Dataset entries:
::::::::::
-- ==== Sys2Proof/Machine/Row.lean ====
section
/-! DEFINITION. One row and one plane of the threshold kernel: ROW.SCALAR, ROW.T1 to ROW.T3, ZROW, KERNEL
(41_threshold_kernel.md R182 to R186, 42_vector_backends.md R213 to R219). -/

namespace Sys2Proof.Machine

/-- Column x of interior row y: read u, m, l, apply PIX, write (41_threshold_kernel.md R182). -/
def maskPixel (d : Domain) (p : PlaneId) (y x : Nat) (s : State) : State :=
  storeSample d x (pixOp d (fetchSamples d x (aimCursors d p y s)))

/-- The lane group of n columns from x of interior row y (42_vector_backends.md R216). -/
def maskGroup (d : Domain) (p : PlaneId) (y x n : Nat) (s : State) : State :=
  storeVector d x (vpixOp d (fetchLanes d x n (aimCursors d p y s)))

/-- n columns from x on, one sample at a time, ascending. -/
def maskPixels (d : Domain) (p : PlaneId) (y : Nat) : Nat → Nat → State → State
  | _, 0, s => s
  | x, n + 1, s => maskPixels d p y (x + 1) n (maskPixel d p y x s)

/-- k lane groups of n columns from x on, ascending. -/
def maskGroups (d : Domain) (p : PlaneId) (y n : Nat) : Nat → Nat → State → State
  | _, 0, s => s
  | x, k + 1, s => maskGroups d p y n (x + n) k (maskGroup d p y x n s)

/-- The row operation of a backend: full lane groups, then the remainder on the scalar path (41_threshold_kernel.md R182,
42_vector_backends.md R214, R216, R217). -/
def rowOp (t : Tier) (d : Domain) (p : PlaneId) (y : Nat) (s : State) : State :=
  let w := (s.desc p).width.toNat
  match t with
  | .scalar => maskPixels d p y 0 w s
  | .tier1 | .tier2 | .tier3 =>
    let n := laneCount t d
    maskPixels d p y (w / n * n) (w % n) (maskGroups d p y n 0 (w / n) s)

/-- ZROW: every destination sample of the row is zero (41_threshold_kernel.md R183). -/
def zrowOp (d : Domain) (p : PlaneId) (y : Nat) (s : State) : State :=
  s.withMem (memZero s.mem (dstAddr d (s.desc p) y 0) ((s.desc p).width.toNat * elemSize d))

/-- n interior rows from y on, ascending, with the resolved backend (41_threshold_kernel.md R184). -/
def maskRows (d : Domain) (p : PlaneId) : Nat → Nat → State → State
  | _, 0, s => s
  | y, n + 1, s => maskRows d p (y + 1) n (rowOp s.backend d p y s)

/-- KERNEL of a plane with H >= 1 and W >= 1 (41_threshold_kernel.md R184, R186). -/
def kernelOp (d : Domain) (p : PlaneId) (s : State) : State :=
  let h := (s.desc p).height.toNat
  let interior := maskRows d p 1 (h - 2) (zrowOp d p 0 s)
  if 2 ≤ h then zrowOp d p (h - 1) interior else interior

/-- An operation on a plane: no access when the plane is empty (41_threshold_kernel.md R186); otherwise it needs a sample
domain (30_encoding.md R108) and a valid descriptor (20_memory.md R70, R71). It does not ask whether the plane is present: that
COPY, PROCESS, KERNEL, ZROW and the row forms requested by themselves run on an absent plane's descriptor, to which R64 gives no
addresses and which 43_dispatch.md R241 never reads, is the model's choice (DESIGN CHOICE, entry 30). -/
def onPlane (p : PlaneId) (op : Domain → Host.Outcome State Fault Refusal) (s : State) : Host.Outcome State Fault Refusal :=
  if (s.desc p).width = 0 ∨ (s.desc p).height = 0 then .next s
  else match domainOf s with
    | none => .refused .noSampleDomain
    | some d => if descValid d (s.desc p) then op d else .refused .descriptorOutsideContract

/-- An operation on a plane the kernel may be given (43_dispatch.md R248). -/
def onColourPlane (p : PlaneId) (op : Domain → Host.Outcome State Fault Refusal) (s : State) :
    Host.Outcome State Fault Refusal :=
  if p.isColour then onPlane p op s else .refused .notAColourPlane

/-- A row form on an interior row, 1 <= y <= H - 2 (41_threshold_kernel.md R182). -/
def rowForm (t : Tier) (p : PlaneId) (y : Word) (s : State) : Host.Outcome State Fault Refusal :=
  onColourPlane p
    (fun d =>
      if 1 ≤ y.toNat ∧ y.toNat + 2 ≤ (s.desc p).height.toNat then .next (rowOp t d p y.toNat s)
      else .refused .rowOutOfRange) s

/-- ROW.SCALAR (41_threshold_kernel.md R182). -/
def execRowScalar (p : PlaneId) (y : Word) (s : State) : Host.Outcome State Fault Refusal := rowForm .scalar p y s

/-- ROW.T1 (42_vector_backends.md R216). -/
def execRowT1 (p : PlaneId) (y : Word) (s : State) : Host.Outcome State Fault Refusal := rowForm .tier1 p y s

/-- ROW.T2 (42_vector_backends.md R216). -/
def execRowT2 (p : PlaneId) (y : Word) (s : State) : Host.Outcome State Fault Refusal := rowForm .tier2 p y s

/-- ROW.T3 (42_vector_backends.md R216). -/
def execRowT3 (p : PlaneId) (y : Word) (s : State) : Host.Outcome State Fault Refusal := rowForm .tier3 p y s

/-- ZROW on a border row, row 0 or row H - 1 (41_threshold_kernel.md R183). -/
def execZrow (p : PlaneId) (y : Word) (s : State) : Host.Outcome State Fault Refusal :=
  onColourPlane p
    (fun d =>
      if y = 0 ∨ y.toNat + 1 = (s.desc p).height.toNat then .next (zrowOp d p y.toNat s)
      else .refused .rowOutOfRange) s

/-- KERNEL (41_threshold_kernel.md R184; on an absent chroma plane: entry 30). -/
def execKernel (p : PlaneId) (s : State) : Host.Outcome State Fault Refusal :=
  onColourPlane p (fun d => .next (kernelOp d p s)) s

end Sys2Proof.Machine
end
::::::::::
- [TASK OBJECTIVE] Count the lines of the data that hold the string "width". The answer should be that number alone.

- [SOLUTION FOR THIS PROBLEM] 3